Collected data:
━━━━━━━━

-- ==== Sys2Proof/Laws/Memory.lean ====
section
/-! SUPPORT. `DATA_IN` as a list of cells: reading after writing, and that writing keeps the canonical form. -/

namespace Sys2Proof.Machine

theorem cellsFrom_mono {lo lo' : Nat} (h : lo' ≤ lo) : ∀ {m : Memory}, cellsFrom lo m = true → cellsFrom lo' m = true := by
  intro m hm
  cases m with
  | nil => rfl
  | cons c rest =>
    simp only [cellsFrom, Bool.and_eq_true, decide_eq_true_eq] at hm ⊢
    exact ⟨⟨by omega, hm.1.2⟩, hm.2⟩

theorem readCell_below {m : Memory} : ∀ {lo i : Nat}, cellsFrom lo m = true → i < lo → readCell m i = none := by
  induction m with
  | nil => intro lo i _ _; rfl
  | cons c rest ih =>
    intro lo i h hi
    simp only [cellsFrom, Bool.and_eq_true, decide_eq_true_eq] at h
    have hne : i ≠ c.1 := by omega
    simp only [readCell, hne, if_false]
    exact ih h.2 (by omega)

theorem writeCell_cellsFrom {m : Memory} (b : Byte) : ∀ {lo i : Nat}, cellsFrom lo m = true → lo ≤ i → i < 128 →
    cellsFrom lo (writeCell m i b) = true := by
  induction m with
  | nil =>
    intro lo i _ h1 h2
    simp [writeCell, cellsFrom, h1, h2]
  | cons c rest ih =>
    intro lo i h h1 h2
    simp only [cellsFrom, Bool.and_eq_true, decide_eq_true_eq] at h
    simp only [writeCell]
    split
    · simp only [cellsFrom, Bool.and_eq_true, decide_eq_true_eq]
      exact ⟨⟨h1, h2⟩, ⟨⟨by omega, h.1.2⟩, h.2⟩⟩
    · split
      · rename_i heq
        subst heq
        simp only [cellsFrom, Bool.and_eq_true, decide_eq_true_eq]
        exact ⟨⟨h1, h2⟩, h.2⟩
      · simp only [cellsFrom, Bool.and_eq_true, decide_eq_true_eq]
        exact ⟨h.1, ih h.2 (by omega) h2⟩

/-- Writing keeps the canonical form. -/
theorem writeCell_wf {m : Memory} {i : Nat} {b : Byte} (h : m.wf = true) (hi : i < 128) : (writeCell m i b).wf = true :=
  writeCell_cellsFrom b h (Nat.zero_le i) hi

/-- A byte just written reads back (R22). -/
theorem readCell_writeCell_same (m : Memory) (i : Nat) (b : Byte) : readCell (writeCell m i b) i = some b := by
  induction m with
  | nil => simp [writeCell, readCell]
  | cons c rest ih =>
    simp only [writeCell]
    split
    · simp [readCell]
    · split
      · simp [readCell]
      · rename_i h1 h2
        simp [readCell, h2, ih]

/-- Every other byte reads as before. -/
theorem readCell_writeCell_other (m : Memory) (i j : Nat) (b : Byte) (h : j ≠ i) :
    readCell (writeCell m i b) j = readCell m j := by
  induction m with
  | nil => simp [writeCell, readCell, h]
  | cons c rest ih =>
    simp only [writeCell]
    split
    · simp [readCell, h]
    · split
      · rename_i h1 h2
        subst h2
        simp [readCell, h]
      · simp only [readCell, ih]

/-- A host write of `DATA_IN` keeps the canonical form, accepted or not. -/
theorem hostWriteData_wf {s : State} {i : Fin 128} {b : Byte} (h : s.dataIn.wf = true) :
    (hostWriteData i.val b s).dataIn.wf = true := by
  unfold hostWriteData
  split
  · exact h
  · exact writeCell_wf h i.isLt

theorem initial_dataIn_wf (c : Params) : (State.initial c).dataIn.wf = true := rfl

end Sys2Proof.Machine
end

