section
/-! One equation for each way a step begins (R12, R13, R24, R223, R228), and what acceptance and a placed table word leave
for the next step to run. -/

namespace Sys2Proof.Machine

theorem step_of_not_ok {s : State} (h : s.cfg.ok = false) : step s = .refused .badConfiguration := by
  simp [step, h]

theorem step_of_env_nil {s : State} (hc : s.cfg.ok = true) (he : s.env = []) : step s = undisturbed s := by
  simp [step, hc, he]

theorem step_of_env_cons {s : State} {e : Stimulus} {rest : List Stimulus} (hc : s.cfg.ok = true)
    (he : s.env = e :: rest) : step s = deliver e { s with env := rest } := by
  simp [step, hc, he]

theorem undisturbed_of_op {s : State} {i : Instr} (h : s.op = some i) : undisturbed s = exec i s := by
  simp [undisturbed, h]

theorem undisturbed_of_no_op {s : State} (h : s.op = none) : undisturbed s = .next s := by
  simp [undisturbed, h]

theorem sequencerStep_of_free {s : State} {i : Instr} (hop : s.op = some i) (hh : s.hold = .free) :
    sequencerStep s = atom (program s.cfg i) s := by
  simp [sequencerStep, hop, hh]

theorem hostWriteCmd_of_idle {s : State} (w : Word) (hb : s.busy = false) : hostWriteCmd w s = accept w s := by
  simp [hostWriteCmd, hb]

theorem accept_ready {s : State} (w : Word) (hcs : s.cs = false) (hx : s.xfers = 0) :
    Ready (decodeCommand w) (accept w s) :=
  ⟨rfl, rfl, rfl, hcs, hx⟩

@[simp] theorem withFetchWord_cfg (s : State) (nbits w : Nat) : (s.withFetchWord nbits w).cfg = s.cfg := by
  unfold State.withFetchWord
  split
  case h_1 => split <;> rfl
  case h_2 => rfl

@[simp] theorem withFetchWord_env (s : State) (nbits w : Nat) : (s.withFetchWord nbits w).env = [] := by
  unfold State.withFetchWord
  split
  case h_1 => split <;> rfl
  case h_2 => rfl

theorem withFetchWord_op {s : State} {nbits w : Nat} {i : Instr} (h : decodeTableWord nbits w = some i) :
    (s.withFetchWord nbits w).op = some i := by
  simp only [State.withFetchWord, h]
  split
  case isTrue hi => exact congrArg some (decodeCommand_of_decodeTableWord h hi)
  case isFalse => rfl

theorem step_withFetchWord {s : State} {nbits w : Nat} {i : Instr} (hc : s.cfg.ok = true)
    (h : decodeTableWord nbits w = some i) : step (s.withFetchWord nbits w) = exec i (s.withFetchWord nbits w) := by
  rw [step_of_env_nil (by simpa using hc) (by simp), undisturbed_of_op (withFetchWord_op h)]

theorem step_of_go {s : State} {i : Instr} {rest : List Stimulus} (hc : s.cfg.ok = true) (he : s.env = .go :: rest)
    (hop : s.op = some i) (hh : s.hold = .free) : step s = atom (program s.cfg i) { s with env := rest } := by
  rw [step_of_env_cons hc he]
  exact sequencerStep_of_free (s := { s with env := rest }) hop hh

theorem step_of_hostWriteCmd {s : State} {w : Word} {rest : List Stimulus} (hc : s.cfg.ok = true)
    (he : s.env = .hostWriteCmd w :: rest) (hb : s.busy = false) :
    step s = .next (accept w { s with env := rest }) := by
  rw [step_of_env_cons hc he]
  exact congrArg Host.Outcome.next (hostWriteCmd_of_idle (s := { s with env := rest }) w hb)

/-- Settles O9: one equation of `step` for each clause. -/
theorem stepRunsTheDecodedCommand : Obligations.StepRunsTheDecodedCommand := by
  unfold Obligations.StepRunsTheDecodedCommand
  refine ⟨?operation, ?idle, ?go, ?write, ?ready, ?placed, ?refused⟩
  case operation => intro s i hc he hop; rw [step_of_env_nil hc he, undisturbed_of_op hop]
  case idle => intro s hc he hop; rw [step_of_env_nil hc he, undisturbed_of_no_op hop]
  case go => exact fun _ _ _ => step_of_go
  case write => exact fun _ _ _ => step_of_hostWriteCmd
  case ready => exact fun _ w => accept_ready w
  case placed => exact fun _ _ _ _ => step_withFetchWord
  case refused => exact fun _ => step_of_not_ok

end Sys2Proof.Machine
end

section
/-! The invariants at reset and under every step (R26, R37, R41): what an atomic step leaves of the operation in progress, and
for each invariant that the moves of the outside and the atomic steps keep it. -/

namespace Sys2Proof.Machine

/-! ## The operation in progress over one atomic step -/

/-- An atomic step keeps the operation in progress, and `running` unless its code sets it, or ends the operation (R222). -/
theorem atom_goes {p : Code} {s t : State} (h : atom p s = .next t) :
    (t.op = s.op ∧ t.busy = s.busy ∧ ((∀ m ∈ p, m.setsRunning = false) → t.running = s.running)) ∨
    (t.op = none ∧ t.busy = false ∧ t.running = false) := by
  obtain ⟨out, keep, -, rfl⟩ | ⟨-, rfl⟩ | ⟨-, m, hmem, -, hm⟩ | ⟨-, -, rfl⟩ := atom_cases h
  · exact .inl ⟨rfl, rfl, fun _ => rfl⟩
  · exact .inl ⟨rfl, rfl, fun _ => rfl⟩
  · obtain ⟨hop, hbusy, -, -, hrun, -⟩ | hend := (execMicro_frame hm).goes
    · exact .inl ⟨hop, hbusy, fun hno => hrun (hno m hmem)⟩
    · exact .inr hend
  · exact .inl ⟨rfl, rfl, fun _ => rfl⟩

theorem atom_of_bus {p : Code} {s : State} {out : Byte} {keep : Bool} (h : s.hold = .bus out keep) :
    atom p s = .next (completeXfer out keep s) := by
  simp [atom, h]

theorem atom_of_timer {p : Code} {s : State} (h : s.hold = .timer) : atom p s = .next (completeDelay s) := by
  simp [atom, h]

/-- Every code has a first step. -/
theorem program_length_pos (c : Params) (i : Instr) : 0 < (program c i).length := by
  cases i <;> exact Nat.zero_lt_succ _

/-! ## Bus and sequencer -/

theorem BusInv.initial (c : Params) : BusInv (State.initial c) := BusInv.of_rest rfl rfl ⟨rfl, rfl, rfl, rfl⟩

theorem BusInv.atom {s t : State} {i : Instr} (h : BusInv s) (hop : s.op = some i)
    (ha : Machine.atom (program s.cfg i) s = .next t) : BusInv t := by
  have hcfg : t.cfg = s.cfg := (atom_frame ha).2.2.2.1
  have hbus := atom_bus (sound_program s.cfg i) (h.at hop) ha
  obtain ⟨htop, htbusy, -⟩ | ⟨htop, htbusy, -⟩ := atom_goes ha
  · obtain ⟨-, hat⟩ | ⟨hnone, -⟩ := hbus
    · exact BusInv.of_at (htop.trans hop) (by rw [htbusy, h.busy, hop]; rfl) (hcfg ▸ hat)
    · exact absurd (htop.trans hop) (by simp [hnone])
  · obtain ⟨hsame, -⟩ | ⟨-, hrest⟩ := hbus
    · exact absurd (hsame.trans hop) (by simp [htop])
    · exact BusInv.of_rest htop htbusy hrest

/-- A waiting block has an operation in progress. -/
theorem BusInv.op_of_hold {s : State} (h : BusInv s) (hh : s.hold ≠ .free) : ∃ i, s.op = some i :=
  Option.ne_none_iff_exists'.mp fun hnone => hh (h.idle hnone).2

/-- The host's `Overrun` event leaves the shape of the trace alone (entry 29). -/
theorem BusInv.overrun {s : State} (h : BusInv s) : BusInv (Machine.overrun s) :=
  ⟨by rw [overrun_trace, busShape_append, h.shape]; rfl, h.closed, h.busy, h.idle, h.fits, h.held, h.seqUsed⟩

theorem BusInv.accept {s : State} (h : BusInv s) (w : Word) (hb : s.busy = false) : BusInv (Machine.accept w s) := by
  have hop : s.op = none := by simpa [hb] using h.busy
  have hcs : s.cs = false := (h.idle hop).1
  refine BusInv.of_at (i := decodeCommand w) rfl rfl ⟨?shape, h.closed, ?fits, rfl, program_length_pos ..⟩
  case shape =>
    show busShape (s.trace ++ [.opStart w]) = stateShape s
    rw [busShape_append, h.shape, stateShape, hcs]
    rfl
  case fits =>
    show phaseAt _ 0 none = some (statePhase s)
    rw [statePhase_none.mpr hcs, phaseAt]

/-- Settles O50: the bus agent and the timer agent make the atomic steps of a waiting block, so the one lemma over atomic
steps serves all three. -/
theorem everyStepKeepsTheBusInvariant : Obligations.EveryStepKeepsTheBusInvariant := by
  unfold Obligations.EveryStepKeepsTheBusInvariant
  intro s t hs h
  refine step_keeps hs h ?outside ?atom ?bus ?timer ?overrun ?accept ?data ?reset
  case outside => exact fun u _ _ hu => ⟨hu.shape, hu.closed, hu.busy, hu.idle, hu.fits, hu.held, hu.seqUsed⟩
  case atom => exact fun u w i hu hop ha => hu.atom hop ha
  case bus =>
    intro u out keep hu hh
    obtain ⟨i, hop⟩ := hu.op_of_hold (by simp [hh])
    exact hu.atom hop (atom_of_bus hh)
  case timer =>
    intro u hu hh
    obtain ⟨i, hop⟩ := hu.op_of_hold (by simp [hh])
    exact hu.atom hop (atom_of_timer hh)
  case overrun => exact fun u hu => hu.overrun
  case accept => exact fun u w hu hb => hu.accept w hb
  case data => exact fun u _ _ hu => ⟨hu.shape, hu.closed, hu.busy, hu.idle, hu.fits, hu.held, hu.seqUsed⟩
  case reset =>
    intro u _
    have h0 := BusInv.initial u.cfg
    exact ⟨h0.shape, h0.closed, h0.busy, h0.idle, h0.fits, h0.held, h0.seqUsed⟩

/-! ## Lock and outputs -/

theorem LockInv.initial {c : Params} (h : c.resetUnlockOut = false) : LockInv (State.initial c) :=
  ⟨h, by simp [State.initial, h], by simp [State.initial, h]⟩

/-- Only `Unlock()` and `Lock()` write the lock, each with the outputs that agree (R211, R212, entry 8). -/
theorem LockInv.atom {p : Code} {s t : State} (h : LockInv s) (ha : Machine.atom p s = .next t) : LockInv t := by
  obtain ⟨out, keep, -, rfl⟩ | ⟨-, rfl⟩ | ⟨-, m, -, -, hm⟩ | ⟨-, -, rfl⟩ := atom_cases ha
  case inl | inr.inl | inr.inr.inr => exact ⟨h.resets, h.exclusive, h.agrees⟩
  case inr.inr.inl =>
    have hf := execMicro_frame hm
    have hresets : t.cfg.resetUnlockOut = false := by rw [hf.cfg]; exact h.resets
    cases htouch : m.touchesLock with
    | false =>
      obtain ⟨hstate, hlock, hunlock⟩ := hf.lock htouch
      exact ⟨hresets, by rw [hlock, hunlock]; exact h.exclusive, by rw [hstate, hunlock]; exact h.agrees⟩
    | true =>
      cases m with
      | unlock => cases hm; exact ⟨hresets, fun hboth => Bool.noConfusion hboth.1, ⟨fun _ => rfl, fun _ => rfl⟩⟩
      | lock => cases hm; exact ⟨hresets, fun hboth => Bool.noConfusion hboth.2, by simp⟩
      | _ => cases htouch

/-- Settles O51. -/
theorem everyStepKeepsTheLockInvariant : Obligations.EveryStepKeepsTheLockInvariant := by
  unfold Obligations.EveryStepKeepsTheLockInvariant
  intro s t hs h
  refine step_keeps hs h ?outside ?atom ?bus ?timer ?overrun ?accept ?data ?reset
  case atom => exact fun u w i hu _ ha => hu.atom ha
  case reset =>
    intro u hu
    have h0 := LockInv.initial hu.resets
    exact ⟨h0.resets, h0.exclusive, h0.agrees⟩
  case bus => exact fun u _ _ hu _ => ⟨hu.resets, hu.exclusive, hu.agrees⟩
  case timer => exact fun u hu _ => ⟨hu.resets, hu.exclusive, hu.agrees⟩
  case accept => exact fun u _ hu _ => ⟨hu.resets, hu.exclusive, hu.agrees⟩
  case overrun => exact fun u hu => ⟨hu.resets, hu.exclusive, hu.agrees⟩
  case outside | data => exact fun u _ _ hu => ⟨hu.resets, hu.exclusive, hu.agrees⟩

/-! ## The port -/

theorem PortInv.initial (c : Params) : PortInv (State.initial c) :=
  ⟨initial_dataIn_wf c, rfl, by simp [State.initial]⟩

/-- RUN's code alone sets `running` (R190). -/
theorem PortInv.atom {s t : State} {i : Instr} (h : PortInv s) (hop : s.op = some i)
    (ha : Machine.atom (program s.cfg i) s = .next t) : PortInv t := by
  have hdata : t.dataIn.wf = true := by rw [(atom_frame ha).2.1]; exact h.dataIn
  obtain ⟨htop, htbusy, htrun⟩ | ⟨htop, htbusy, htrun⟩ := atom_goes ha
  · refine ⟨hdata, by rw [htbusy, htop]; exact h.busy, fun hr => ?_⟩
    by_cases hi : i = .run
    · rw [htop, hop, hi]
    · rw [htop]
      exact h.running (htrun (running_frames hi) ▸ hr)
  · exact ⟨hdata, by rw [htbusy, htop]; rfl, by simp [htrun]⟩

theorem PortInv.accept {s : State} (h : PortInv s) (w : Word) (hb : s.busy = false) : PortInv (Machine.accept w s) := by
  have hop : s.op = none := by simpa [hb] using h.busy
  refine ⟨h.dataIn, rfl, fun hr => ?_⟩
  have hrun : s.op = some .run := h.running hr
  simp [hop] at hrun

/-- Settles O52. -/
theorem everyStepKeepsThePortInvariant : Obligations.EveryStepKeepsThePortInvariant := by
  unfold Obligations.EveryStepKeepsThePortInvariant
  intro s t hs h
  refine step_keeps hs h ?outside ?atom ?bus ?timer ?overrun ?accept ?data ?reset
  case atom => exact fun u w i hu hop ha => hu.atom hop ha
  case accept => exact fun u w hu hb => hu.accept w hb
  case data => exact fun u i b hu => ⟨writeCell_wf hu.dataIn i.isLt, hu.busy, hu.running⟩
  case reset =>
    intro u _
    have h0 := PortInv.initial u.cfg
    exact ⟨h0.dataIn, h0.busy, h0.running⟩
  case outside => exact fun u _ _ hu => ⟨hu.dataIn, hu.busy, hu.running⟩
  case bus => exact fun u _ _ hu _ => ⟨hu.dataIn, hu.busy, hu.running⟩
  case timer => exact fun u hu _ => ⟨hu.dataIn, hu.busy, hu.running⟩
  case overrun => exact fun u hu => ⟨hu.dataIn, hu.busy, hu.running⟩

━━━━━━━━

[About this exercise]
Which lines of the data include the string "Stimulus"? Copy each of them.

[Answer to the exercise]
theorem step_of_env_cons {s : State} {e : Stimulus} {rest : List Stimulus} (hc : s.cfg.ok = true)
theorem step_of_go {s : State} {i : Instr} {rest : List Stimulus} (hc : s.cfg.ok = true) (he : s.env = .go :: rest)
theorem step_of_hostWriteCmd {s : State} {w : Word} {rest : List Stimulus} (hc : s.cfg.ok = true)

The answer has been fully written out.